Но я не хочу этого. Я не хочу ни клича, ни лозунга, ни звонкой цитаты, которую через четверть столетия запостит себе на стену в социальной сети какой-нибудь очередной борец за свободу. Чтобы за меня сказали не слова, но поступки – вот моё желание. А желание осуждённого на казнь в нашем обществе принято исполнять. Наверное, это последнее, что ещё осталось в нём святого.
И, тем не менее, промолчать я тоже не смогу. Не смогу, как любой другой адекватный человек не сможет съесть червяка или оставить новорожденного младенца замерзать в январском сугробе. Перед смертью, во время своего жизненного эпилога, я должен, просто обязан упомянуть о той, которая сама о себе никогда не упомянет. И пусть это выбьют на моем надгробии, если оно, конечно, будет.
Сейчас я не могу вспомнить всех обстоятельств, при которых мы познакомились. Скорее всего, это был чей-то день рождения, а, может быть, мы просто решили тусануть с какими-нибудь «корешами». В студенческие годы у меня было полно знакомых, из числа тех, что называются одноразовыми. У каждого они есть – манекены настоящих людей. С кем не прочь выпить лишнего, но никогда не расскажешь о своих настоящих проблемах или переживаниях. Человеческие презервативы, которые, как и их собратья, сделаны из резины, заменяющей живую плоть, и наполненные вязким густым гелем, симулякром крови, едва текущим по венам. Хотя, с чего бы это мне, висельнику, так плохо отзываться о людях. В конце концов, через несколько часов именно я иду на эшафот, а не они.
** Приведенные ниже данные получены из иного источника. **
theorem canSync_wf {n : Nat} {s : State} (hW : s.Wf) : (canSync n s).Wf := by
  unfold canSync
  repeat' first
    | with_reducible assumption
    | with_reducible apply setFlag_wf
    | split
    | dsimp only
    | (simp only [wf_mk]; with_reducible apply wf_parts)

theorem setCanGate_wf {n : Nat} {on : Bool} {s : State} (hW : s.Wf) : (setCanGate n on s).Wf := by
  unfold setCanGate
  repeat' first
    | with_reducible assumption
    | with_reducible apply setFlag_wf
    | with_reducible apply addCnt_wf
    | with_reducible apply setCan_wf
    | with_reducible apply endPending_wf
    | split
    | dsimp only
    | (simp only [wf_mk]; with_reducible apply wf_parts)

theorem clashReached_wf {n : Nat} {b : Nat} {img : List Nat} {s : State} (hW : s.Wf) : (clashReached n b img s).Wf := by
  unfold clashReached
  repeat' first
    | with_reducible assumption
    | with_reducible apply setR_wf
    | with_reducible apply setFlag_wf
    | with_reducible apply incCnt_wf
    | with_reducible apply raiseEv_wf
    | with_reducible apply setMapBit_wf
    | with_reducible apply setBufStatus_wf
    | with_reducible apply endRequest_wf
    | split
    | dsimp only
    | (simp only [wf_mk]; with_reducible apply wf_parts)

theorem attemptError_wf {n : Nat} {b : Nat} {img : List Nat} {code : Nat} {dataPhase : Bool} {clash : Bool} {exempt : Bool} {s : State} (hW : s.Wf) : (attemptError n b img code dataPhase clash exempt s).Wf := by
  unfold attemptError
  repeat' first
    | with_reducible assumption
    | with_reducible apply addCnt_wf
    | with_reducible apply setBufStatus_wf
    | with_reducible apply endRequest_wf
    | with_reducible apply syncFc_wf
    | with_reducible apply noteError_wf
    | with_reducible apply clashReached_wf
    | with_reducible refine whenS_wf (fun u hu => ?_) ?_
    | split
    | dsimp only
    | (simp only [wf_mk]; with_reducible apply wf_parts)

theorem attemptEnd_wf {n : Nat} {o : CanOutcome} {s : State} (hW : s.Wf) : (attemptEnd n o s).Wf := by
  unfold attemptEnd
  repeat' first
    | with_reducible assumption
    | with_reducible apply setR_wf
    | with_reducible apply setFlag_wf
    | with_reducible apply incCnt_wf
    | with_reducible apply setCan_wf
    | with_reducible apply measureDelay_wf
    | with_reducible apply setBufWord_wf
    | with_reducible apply endRequest_wf
    | with_reducible apply syncFc_wf
    | with_reducible apply enterMode_wf
    | with_reducible apply setCanGate_wf
    | with_reducible apply attemptError_wf
    | with_reducible refine whenS_wf (fun u hu => ?_) ?_
    | split
    | dsimp only
    | (simp only [wf_mk]; with_reducible apply wf_parts)

theorem rxLost_wf {n : Nat} {s : State} (hW : s.Wf) : (rxLost n s).Wf := by
  unfold rxLost
  repeat' first
    | with_reducible assumption
    | with_reducible apply incCnt_wf
    | with_reducible apply raiseEv_wf
    | split
    | dsimp only
    | (simp only [wf_mk]; with_reducible apply wf_parts)

theorem queueFrame_wf {n : Nat} {q : Nat} {prio : Bool} {w0 : Nat} {w1 : Nat} {stamp : Nat} {data : List Byte} {s : State} (hW : s.Wf) : (queueFrame n q prio w0 w1 stamp data s).Wf := by
  unfold queueFrame
  repeat' first
    | with_reducible assumption
    | with_reducible apply setCan_wf
    | with_reducible apply rxLost_wf
    | split
    | dsimp only
    | (simp only [wf_mk]; with_reducible apply wf_parts)

theorem mapFrame_wf {n : Nat} {slot : Nat} {w0 : Nat} {w1 : Nat} {stamp : Nat} {data : List Byte} {s : State} (hW : s.Wf) : (mapFrame n slot w0 w1 stamp data s).Wf := by
  unfold mapFrame
  repeat' first
    | with_reducible assumption
    | with_reducible apply setCan_wf
    | with_reducible refine foldl_wf (fun u x hu => ?_) _ _ ?_
    | with_reducible refine foldl_snd_wf (fun p x hp => ?_) _ _ ?_
    | with_reducible refine foldl_snd_wfE (fun p x hp => ?_) ?_ (by with_reducible assumption)
    | split
    | dsimp only
    | (simp only [wf_mk]; with_reducible apply wf_parts)

theorem filterFrame_wf {n : Nat} {f : CanFrame} {stamp : Nat} {s : State} (hW : s.Wf) : (filterFrame n f stamp s).Wf := by
  unfold filterFrame
  repeat' first
    | with_reducible assumption
    | with_reducible apply queueFrame_wf
    | with_reducible apply mapFrame_wf
    | split
    | dsimp only
    | (simp only [wf_mk]; with_reducible apply wf_parts)

theorem recAfterGood_wf {n : Nat} {s : State} (hW : s.Wf) : (recAfterGood n s).Wf := by
  unfold recAfterGood
  repeat' first
    | with_reducible assumption
    | with_reducible apply setR_wf
    | with_reducible apply freeValue_wf
    | with_reducible refine freeValue_wfE ?_ (by with_reducible assumption)
    | split
    | dsimp only
    | (simp only [wf_mk]; with_reducible apply wf_parts)
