-- ==== Sys2Proof/Laws/Wf/Landing.lean ====
section
/-!
SUPPORT. The operations of Machine/Landing.lean keep the invariant State.Wf.
-/

namespace Sys2Proof.Machine

set_option linter.all false

theorem dropPacket_wf {q : Nat} {i : Nat} {s : State} (hW : s.Wf) : (dropPacket q i s).Wf := by
  unfold dropPacket
  repeat' first
    | with_reducible assumption
    | with_reducible apply setQueue_wf
    | with_reducible apply syncCab_wf
    | with_reducible apply returnCells_wf
    | with_reducible apply adjustGrant_wf
    | with_reducible apply mirrorRelease_wf
    | split
    | dsimp only
    | (simp only [wf_mk]; with_reducible apply wf_parts)

theorem retryMsg_wf {acc : List OutMsg × List Nat × State} {m : OutMsg} (hW : acc.2.2.Wf) : (retryMsg acc m).2.2.Wf := by
  obtain ⟨done, stuck, u⟩ := acc
  replace hW : u.Wf := hW
  unfold retryMsg
  dsimp only
  split
  · exact hW
  · split
    · exact cabProduce_wf (s := u) hW
    · exact hW

theorem retryAll_wf : ∀ {ms : List OutMsg} {acc : List OutMsg × List Nat × State}, acc.2.2.Wf → (ms.foldl retryMsg acc).2.2.Wf
  | [], _, h => h
  | m :: ms, acc, h => retryAll_wf (ms := ms) (acc := retryMsg acc m) (retryMsg_wf h)

theorem retryOut_wf {s : State} (hW : s.Wf) : (retryOut s).Wf := by
  unfold retryOut
  exact wf_mk.mpr (wf_parts (retryAll_wf (acc := ([], [], s)) hW))

theorem queueOut_wf {m : OutMsg} {s : State} (hW : s.Wf) : (queueOut m s).Wf := by
  unfold queueOut
  repeat' first
    | with_reducible assumption
    | with_reducible apply retryOut_wf
    | split
    | dsimp only
    | (simp only [wf_mk]; with_reducible apply wf_parts)

theorem removeOut_wf {i : Nat} {s : State} (hW : s.Wf) : (removeOut i s).Wf := by
  unfold removeOut
  repeat' first
    | with_reducible assumption
    | with_reducible apply dropPacket_wf
    | with_reducible apply retryOut_wf
    | with_reducible refine whenS_wf (fun u hu => ?_) ?_
    | split
    | dsimp only
    | (simp only [wf_mk]; with_reducible apply wf_parts)

theorem logPwe_wf {addr : Nat} {mclass : Nat} {cause : Nat} {far : Nat} {seq : Nat} {s : State} (hW : s.Wf) : (logPwe addr mclass cause far seq s).Wf := by
  unfold logPwe
  repeat' first
    | with_reducible assumption
    | with_reducible apply setR_wf
    | with_reducible apply setFlag_wf
    | with_reducible apply incCnt_wf
    | with_reducible apply raiseEv_wf
    | split
    | dsimp only
    | (simp only [wf_mk]; with_reducible apply wf_parts)

theorem pwePop_wf {s : State} (hW : s.Wf) : (pwePop s).Wf := by
  unfold pwePop
  repeat' first
    | with_reducible assumption
    | with_reducible apply setR_wf
    | split
    | dsimp only
    | (simp only [wf_mk]; with_reducible apply wf_parts)

theorem syncNotices_wf {s : State} (hW : s.Wf) : (syncNotices s).Wf := by
  unfold syncNotices
  repeat' first
    | with_reducible assumption
    | with_reducible apply setR_wf
    | with_reducible apply setLevel_wf
    | with_reducible refine forEach_wf (fun x u hu => ?_) ?_
    | split
    | dsimp only
    | (simp only [wf_mk]; with_reducible apply wf_parts)
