theorem setBootsel_wf {v : Nat} {s : State} (hW : s.Wf) : (setBootsel v s).Wf := by
  unfold setBootsel
  repeat' first
    | with_reducible assumption
    | split
    | dsimp only
    | (simp only [wf_mk]; with_reducible apply wf_parts)

theorem execVrst_wf {s : State} (hW : s.Wf) {tW : State} (eW : execVrst s = .next tW) : tW.Wf := by
  revert eW
  unfold execVrst
  repeat' first
    | with_reducible assumption
    | with_reducible apply gatesDown_wf
    | with_reducible apply assertReset_wf
    | (intro (eQ : _ = _); with_reducible refine alive_wf hW ?_ eQ)
    | (intro (eQ : _ = _); with_reducible refine answer_wf ?_ eQ)
    | split
    | dsimp only
    | (simp only [wf_mk]; with_reducible apply wf_parts)
    | (intro (eQ : _ = _); cases eQ)

theorem execVholdFall_wf {s : State} (hW : s.Wf) {tW : State} (eW : execVholdFall s = .next tW) : tW.Wf := by
  revert eW
  unfold execVholdFall
  repeat' first
    | with_reducible assumption
    | (intro (eQ : _ = _); with_reducible refine alive_wf hW ?_ eQ)
    | (intro (eQ : _ = _); with_reducible refine answer_wf ?_ eQ)
    | split
    | dsimp only
    | (simp only [wf_mk]; with_reducible apply wf_parts)
    | (intro (eQ : _ = _); cases eQ)

theorem execBor_wf {bootsel : Fin 4} {s : State} (hW : s.Wf) {tW : State} (eW : execBor bootsel s = .next tW) : tW.Wf := by
  revert eW
  unfold execBor
  repeat' first
    | with_reducible assumption
    | with_reducible apply releaseReset_wf
    | with_reducible apply setBootsel_wf
    | (intro (eQ : _ = _); with_reducible refine alive_wf hW ?_ eQ)
    | (intro (eQ : _ = _); with_reducible refine answer_wf ?_ eQ)
    | split
    | dsimp only
    | (simp only [wf_mk]; with_reducible apply wf_parts)
    | (intro (eQ : _ = _); cases eQ)

theorem execPor_wf {bootsel : Fin 4} {s : State} (hW : s.Wf) {tW : State} (eW : execPor bootsel s = .next tW) : tW.Wf := by
  revert eW
  unfold execPor
  repeat' first
    | with_reducible assumption
    | with_reducible apply assertReset_wf
    | with_reducible apply releaseReset_wf
    | with_reducible apply setBootsel_wf
    | (intro (eQ : _ = _); with_reducible refine alive_wf hW ?_ eQ)
    | (intro (eQ : _ = _); with_reducible refine answer_wf ?_ eQ)
    | split
    | dsimp only
    | (simp only [wf_mk]; with_reducible apply wf_parts)
    | (intro (eQ : _ = _); cases eQ)

theorem execPinReset_wf {s : State} (hW : s.Wf) {tW : State} (eW : execPinReset s = .next tW) : tW.Wf := by
  revert eW
  unfold execPinReset
  repeat' first
    | with_reducible assumption
    | with_reducible apply assertReset_wf
    | (intro (eQ : _ = _); with_reducible refine alive_wf hW ?_ eQ)
    | (intro (eQ : _ = _); with_reducible refine answer_wf ?_ eQ)
    | split
    | dsimp only
    | (simp only [wf_mk]; with_reducible apply wf_parts)
    | (intro (eQ : _ = _); cases eQ)

theorem execResetRelease_wf {bootsel : Fin 4} {s : State} (hW : s.Wf) {tW : State} (eW : execResetRelease bootsel s = .next tW) : tW.Wf := by
  revert eW
  unfold execResetRelease
  repeat' first
    | with_reducible assumption
    | with_reducible apply releaseReset_wf
    | with_reducible apply setBootsel_wf
    | (intro (eQ : _ = _); with_reducible refine alive_wf hW ?_ eQ)
    | (intro (eQ : _ = _); with_reducible refine answer_wf ?_ eQ)
    | split
    | dsimp only
    | (simp only [wf_mk]; with_reducible apply wf_parts)
    | (intro (eQ : _ = _); cases eQ)

theorem standbyEnter_wf {m : Master} {s : State} (hW : s.Wf) : (standbyEnter m s).Wf := by
  unfold standbyEnter
  repeat' first
    | with_reducible assumption
    | with_reducible apply journal_wf
    | with_reducible apply updRefuse_wf
    | split
    | dsimp only
    | (simp only [wf_mk]; with_reducible apply wf_parts)

theorem standbyCan_wf {n : Nat} {s : State} (hW : s.Wf) : (standbyCan n s).Wf := by
  unfold standbyCan
  repeat' first
    | with_reducible assumption
    | with_reducible apply setFlag_wf
    | with_reducible apply setCan_wf
    | with_reducible apply dropWaiting_wf
    | split
    | dsimp only
    | (simp only [wf_mk]; with_reducible apply wf_parts)

theorem standbyEngine_wf {e : Nat} {s : State} (hW : s.Wf) : (standbyEngine e s).Wf := by
  unfold standbyEngine
  repeat' first
    | with_reducible assumption
    | with_reducible apply setTxf_wf
    | with_reducible apply setRxf_wf
    | split
    | dsimp only
    | (simp only [wf_mk]; with_reducible apply wf_parts)

theorem standbyDone_wf {s : State} (hW : s.Wf) : (standbyDone s).Wf := by
  unfold standbyDone
  repeat' first
    | with_reducible assumption
    | with_reducible apply setFlag_wf
    | with_reducible apply setLevel_wf
    | with_reducible apply flushConsumers_wf
    | with_reducible apply syncTile_wf
    | with_reducible apply setGate_wf
    | with_reducible apply standbyCan_wf
    | with_reducible apply standbyEngine_wf
    | with_reducible refine forEach_wf (fun x u hu => ?_) ?_
    | split
    | dsimp only
    | (simp only [wf_mk]; with_reducible apply wf_parts)
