theorem execI2cDone_wf {result : Fin 6} {count : Fin 64} {data : List Byte} {s : State} (hW : s.Wf) {tW : State} (eW : execI2cDone result count data s = .next tW) : tW.Wf := by
  revert eW
  unfold execI2cDone
  repeat' first
    | with_reducible assumption
    | with_reducible apply setR_wf
    | with_reducible apply setFlag_wf
    | with_reducible apply raiseEv_wf
    | with_reducible apply raiseIf_wf
    | with_reducible apply i2cStore_wf
    | (intro (eQ : _ = _); with_reducible refine alive_wf hW ?_ eQ)
    | (intro (eQ : _ = _); with_reducible refine answer_wf ?_ eQ)
    | split
    | dsimp only
    | (simp only [wf_mk]; with_reducible apply wf_parts)
    | (intro (eQ : _ = _); cases eQ)

theorem execPcieLinkUp_wf {width : Fin 3} {speed : Fin 4} {bme : Bool} {s : State} (hW : s.Wf) {tW : State} (eW : execPcieLinkUp width speed bme s = .next tW) : tW.Wf := by
  revert eW
  unfold execPcieLinkUp
  repeat' first
    | with_reducible assumption
    | with_reducible apply setR_wf
    | with_reducible apply setFlag_wf
    | with_reducible apply raiseEv_wf
    | with_reducible apply syncElig_wf
    | (intro (eQ : _ = _); with_reducible refine alive_wf hW ?_ eQ)
    | (intro (eQ : _ = _); with_reducible refine answer_wf ?_ eQ)
    | split
    | dsimp only
    | (simp only [wf_mk]; with_reducible apply wf_parts)
    | (intro (eQ : _ = _); cases eQ)

theorem execPcieLinkDown_wf {s : State} (hW : s.Wf) {tW : State} (eW : execPcieLinkDown s = .next tW) : tW.Wf := by
  revert eW
  unfold execPcieLinkDown
  repeat' first
    | with_reducible assumption
    | with_reducible apply pcieDown_wf
    | (intro (eQ : _ = _); with_reducible refine alive_wf hW ?_ eQ)
    | (intro (eQ : _ = _); with_reducible refine answer_wf ?_ eQ)
    | split
    | dsimp only
    | (simp only [wf_mk]; with_reducible apply wf_parts)
    | (intro (eQ : _ = _); cases eQ)

theorem execMsixUnmask_wf {v : Fin 128} {s : State} (hW : s.Wf) {tW : State} (eW : execMsixUnmask v s = .next tW) : tW.Wf := by
  revert eW
  unfold execMsixUnmask
  repeat' first
    | with_reducible assumption
    | with_reducible apply busWrite_wf
    | (intro (eQ : _ = _); with_reducible refine alive_wf hW ?_ eQ)
    | (intro (eQ : _ = _); with_reducible refine answer_wf ?_ eQ)
    | split
    | dsimp only
    | (simp only [wf_mk]; with_reducible apply wf_parts)
    | (intro (eQ : _ = _); cases eQ)

theorem cabCommandWrite_wf {m : Master} {v : Nat} {s : State} (hW : s.Wf) : (cabCommandWrite m v s).Wf := by
  unfold cabCommandWrite
  repeat' first
    | with_reducible assumption
    | with_reducible apply regWrite_wf
    | split
    | dsimp only
    | (simp only [wf_mk]; with_reducible apply wf_parts)

theorem execCabOpen_wf {m : Master} {declare : Fin 1024} {s : State} (hW : s.Wf) {tW : State} (eW : execCabOpen m declare s = .next tW) : tW.Wf := by
  revert eW
  unfold execCabOpen
  repeat' first
    | with_reducible assumption
    | with_reducible apply cabCommandWrite_wf
    | (intro (eQ : _ = _); with_reducible refine alive_wf hW ?_ eQ)
    | (intro (eQ : _ = _); with_reducible refine answer_wf ?_ eQ)
    | split
    | dsimp only
    | (simp only [wf_mk]; with_reducible apply wf_parts)
    | (intro (eQ : _ = _); cases eQ)

theorem execCabPut_wf {m : Master} {word : Word} {s : State} (hW : s.Wf) {tW : State} (eW : execCabPut m word s = .next tW) : tW.Wf := by
  revert eW
  unfold execCabPut
  repeat' first
    | with_reducible assumption
    | with_reducible apply regWrite_wf
    | (intro (eQ : _ = _); with_reducible refine alive_wf hW ?_ eQ)
    | (intro (eQ : _ = _); with_reducible refine answer_wf ?_ eQ)
    | split
    | dsimp only
    | (simp only [wf_mk]; with_reducible apply wf_parts)
    | (intro (eQ : _ = _); cases eQ)

theorem execCabClose_wf {m : Master} {trim : Fin 4} {s : State} (hW : s.Wf) {tW : State} (eW : execCabClose m trim s = .next tW) : tW.Wf := by
  revert eW
  unfold execCabClose
  repeat' first
    | with_reducible assumption
    | with_reducible apply cabCommandWrite_wf
    | (intro (eQ : _ = _); with_reducible refine alive_wf hW ?_ eQ)
    | (intro (eQ : _ = _); with_reducible refine answer_wf ?_ eQ)
    | split
    | dsimp only
    | (simp only [wf_mk]; with_reducible apply wf_parts)
    | (intro (eQ : _ = _); cases eQ)

theorem execCabAbort_wf {m : Master} {s : State} (hW : s.Wf) {tW : State} (eW : execCabAbort m s = .next tW) : tW.Wf := by
  revert eW
  unfold execCabAbort
  repeat' first
    | with_reducible assumption
    | with_reducible apply cabCommandWrite_wf
    | (intro (eQ : _ = _); with_reducible refine alive_wf hW ?_ eQ)
    | (intro (eQ : _ = _); with_reducible refine answer_wf ?_ eQ)
    | split
    | dsimp only
    | (simp only [wf_mk]; with_reducible apply wf_parts)
    | (intro (eQ : _ = _); cases eQ)

theorem execCabGet_wf {m : Master} {link : Fin 3} {s : State} (hW : s.Wf) {tW : State} (eW : execCabGet m link s = .next tW) : tW.Wf := by
  revert eW
  unfold execCabGet
  repeat' first
    | with_reducible assumption
    | with_reducible apply regRead_wf
    | (intro (eQ : _ = _); with_reducible refine alive_wf hW ?_ eQ)
    | (intro (eQ : _ = _); with_reducible refine answer_wf ?_ eQ)
    | split
    | dsimp only
    | (simp only [wf_mk]; with_reducible apply wf_parts)
    | (intro (eQ : _ = _); cases eQ)

theorem execCabMark_wf {m : Master} {s : State} (hW : s.Wf) {tW : State} (eW : execCabMark m s = .next tW) : tW.Wf := by
  revert eW
  unfold execCabMark
  repeat' first
    | with_reducible assumption
    | with_reducible apply cabCommandWrite_wf
    | (intro (eQ : _ = _); with_reducible refine alive_wf hW ?_ eQ)
    | (intro (eQ : _ = _); with_reducible refine answer_wf ?_ eQ)
    | split
    | dsimp only
    | (simp only [wf_mk]; with_reducible apply wf_parts)
    | (intro (eQ : _ = _); cases eQ)

theorem execCabRewind_wf {m : Master} {s : State} (hW : s.Wf) {tW : State} (eW : execCabRewind m s = .next tW) : tW.Wf := by
  revert eW
  unfold execCabRewind
  repeat' first
    | with_reducible assumption
    | with_reducible apply cabCommandWrite_wf
    | (intro (eQ : _ = _); with_reducible refine alive_wf hW ?_ eQ)
    | (intro (eQ : _ = _); with_reducible refine answer_wf ?_ eQ)
    | split
    | dsimp only
    | (simp only [wf_mk]; with_reducible apply wf_parts)
    | (intro (eQ : _ = _); cases eQ)

theorem execCabRelease_wf {m : Master} {s : State} (hW : s.Wf) {tW : State} (eW : execCabRelease m s = .next tW) : tW.Wf := by
  revert eW
  unfold execCabRelease
  repeat' first
    | with_reducible assumption
    | with_reducible apply cabCommandWrite_wf
    | (intro (eQ : _ = _); with_reducible refine alive_wf hW ?_ eQ)
    | (intro (eQ : _ = _); with_reducible refine answer_wf ?_ eQ)
    | split
    | dsimp only
    | (simp only [wf_mk]; with_reducible apply wf_parts)
    | (intro (eQ : _ = _); cases eQ)

theorem execQueueEnable_wf {m : Master} {q : BitVec 12} {s : State} (hW : s.Wf) {tW : State} (eW : execQueueEnable m q s = .next tW) : tW.Wf := by
  revert eW
  unfold execQueueEnable
  repeat' first
    | with_reducible assumption
    | with_reducible apply regGuarded_wf
    | (intro (eQ : _ = _); with_reducible refine alive_wf hW ?_ eQ)
    | (intro (eQ : _ = _); with_reducible refine answer_wf ?_ eQ)
    | split
    | dsimp only
    | (simp only [wf_mk]; with_reducible apply wf_parts)
    | (intro (eQ : _ = _); cases eQ)

theorem execQueueDisable_wf {m : Master} {q : BitVec 12} {s : State} (hW : s.Wf) {tW : State} (eW : execQueueDisable m q s = .next tW) : tW.Wf := by
  revert eW
  unfold execQueueDisable
  repeat' first
    | with_reducible assumption
    | with_reducible apply regGuarded_wf
    | (intro (eQ : _ = _); with_reducible refine alive_wf hW ?_ eQ)
    | (intro (eQ : _ = _); with_reducible refine answer_wf ?_ eQ)
    | split
    | dsimp only
    | (simp only [wf_mk]; with_reducible apply wf_parts)
    | (intro (eQ : _ = _); cases eQ)

theorem execQueueFlush_wf {m : Master} {q : BitVec 12} {s : State} (hW : s.Wf) {tW : State} (eW : execQueueFlush m q s = .next tW) : tW.Wf := by
  revert eW
  unfold execQueueFlush
  repeat' first
    | with_reducible assumption
    | with_reducible apply regGuarded_wf
    | (intro (eQ : _ = _); with_reducible refine alive_wf hW ?_ eQ)
    | (intro (eQ : _ = _); with_reducible refine answer_wf ?_ eQ)
    | split
    | dsimp only
    | (simp only [wf_mk]; with_reducible apply wf_parts)
    | (intro (eQ : _ = _); cases eQ)

theorem execClearBroken_wf {m : Master} {q : BitVec 12} {s : State} (hW : s.Wf) {tW : State} (eW : execClearBroken m q s = .next tW) : tW.Wf := by
  revert eW
  unfold execClearBroken
  repeat' first
    | with_reducible assumption
    | with_reducible apply regGuarded_wf
    | (intro (eQ : _ = _); with_reducible refine alive_wf hW ?_ eQ)
    | (intro (eQ : _ = _); with_reducible refine answer_wf ?_ eQ)
    | split
    | dsimp only
    | (simp only [wf_mk]; with_reducible apply wf_parts)
    | (intro (eQ : _ = _); cases eQ)

theorem execWalkNow_wf {m : Master} {s : State} (hW : s.Wf) {tW : State} (eW : execWalkNow m s = .next tW) : tW.Wf := by
  revert eW
  unfold execWalkNow
  repeat' first
    | with_reducible assumption
    | with_reducible apply regGuarded_wf
    | (intro (eQ : _ = _); with_reducible refine alive_wf hW ?_ eQ)
    | (intro (eQ : _ = _); with_reducible refine answer_wf ?_ eQ)
    | split
    | dsimp only
    | (simp only [wf_mk]; with_reducible apply wf_parts)
    | (intro (eQ : _ = _); cases eQ)

theorem execReclaim_wf {m : Master} {s : State} (hW : s.Wf) {tW : State} (eW : execReclaim m s = .next tW) : tW.Wf := by
  revert eW
  unfold execReclaim
  repeat' first
    | with_reducible assumption
    | with_reducible apply regGuarded_wf
    | (intro (eQ : _ = _); with_reducible refine alive_wf hW ?_ eQ)
    | (intro (eQ : _ = _); with_reducible refine answer_wf ?_ eQ)
    | split
    | dsimp only
    | (simp only [wf_mk]; with_reducible apply wf_parts)
    | (intro (eQ : _ = _); cases eQ)

theorem execMirrorCntClr_wf {m : Master} {s : State} (hW : s.Wf) {tW : State} (eW : execMirrorCntClr m s = .next tW) : tW.Wf := by
  revert eW
  unfold execMirrorCntClr
  repeat' first
    | with_reducible assumption
    | with_reducible apply regWrite_wf
    | (intro (eQ : _ = _); with_reducible refine alive_wf hW ?_ eQ)
    | (intro (eQ : _ = _); with_reducible refine answer_wf ?_ eQ)
    | split
    | dsimp only
    | (simp only [wf_mk]; with_reducible apply wf_parts)
    | (intro (eQ : _ = _); cases eQ)

theorem execCabCntClr_wf {m : Master} {s : State} (hW : s.Wf) {tW : State} (eW : execCabCntClr m s = .next tW) : tW.Wf := by
  revert eW
  unfold execCabCntClr
  repeat' first
    | with_reducible assumption
    | with_reducible apply regWrite_wf
    | (intro (eQ : _ = _); with_reducible refine alive_wf hW ?_ eQ)
    | (intro (eQ : _ = _); with_reducible refine answer_wf ?_ eQ)
    | split
    | dsimp only
    | (simp only [wf_mk]; with_reducible apply wf_parts)
    | (intro (eQ : _ = _); cases eQ)

theorem execSwapReq_wf {m : Master} {e : Fin 128} {mode : Fin 4} {restart : Bool} {s : State} (hW : s.Wf) {tW : State} (eW : execSwapReq m e mode restart s = .next tW) : tW.Wf := by
  revert eW
  unfold execSwapReq
  repeat' first
    | with_reducible assumption
    | with_reducible apply regWrite_wf
    | (intro (eQ : _ = _); with_reducible refine alive_wf hW ?_ eQ)
    | (intro (eQ : _ = _); with_reducible refine answer_wf ?_ eQ)
    | split
    | dsimp only
    | (simp only [wf_mk]; with_reducible apply wf_parts)
    | (intro (eQ : _ = _); cases eQ)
Впрочем, речь сейчас совсем не об этом. А о нашей первой встрече. Что она делала в том задрипанном кабаке – я не знаю. Никогда не спрашивал, даже желания спросить не возникало. Меня это не волновало, что тогда, что сейчас. Важна была лишь сама её персона. Вы когда-нибудь смотрели на человека и понимали, вот он, тот, с кем вам суждено провести остаток своих дней? Я тоже нет. Ровно до того самого благословенного момента, в Богом проклятой пивнухе, на окраине города. Не то.ю чтобы я был каким-то неудачником, для которого любая, плюс-минус красивая девушка, встреченная на жизненном пути, означала бы явное предзнаменование, но её явление… было подобно горящему кусту для пророка Моисея. И, как старый еврей, я также был готов блуждать по пустыне полстолетия, чтобы наконец-то найти свою Землю Обетованную, которую, в итоге, и обрёл рядом с ней.
Несмотря на всю ту авраамическую полемику, что я здесь развёл, всеми моими следующими действиями руководил лишь один из грехов, не уточняемый, но вполне очевидный. Я, не мудрствуя лукаво, подсел и завязал разговор. Точнее, попытался. Помню, нёс какой-то совсем пошлый бред: про бесконечную глубину её глаз (кстати, чистого голубого цвета) или про манерность, достойную настоящей аристократки (в пивнухе девочка сидела, ага). А она мне в ответ руками махала. То есть натурально, выписывала в воздухе какие-то дико замысловатые пируэты, которые мое сознание, наглухо отравленное алкоголем, воспринимать отказывалось наотрез. Сперва я было подумал, что от меня отмахиваются, будто от назойливой мухи, однако улыбка, не покидающая уголков её рта, во время исполнения этих ручных кульбитов, явно сообщала мне об обратном. Между тем, пытаясь собрать глаза в кучу, я, одновременно с этим, безусловно важным в моем положении, занятием, тщетно пытался систематизировать то, за что успевал цепляться мой взгляд.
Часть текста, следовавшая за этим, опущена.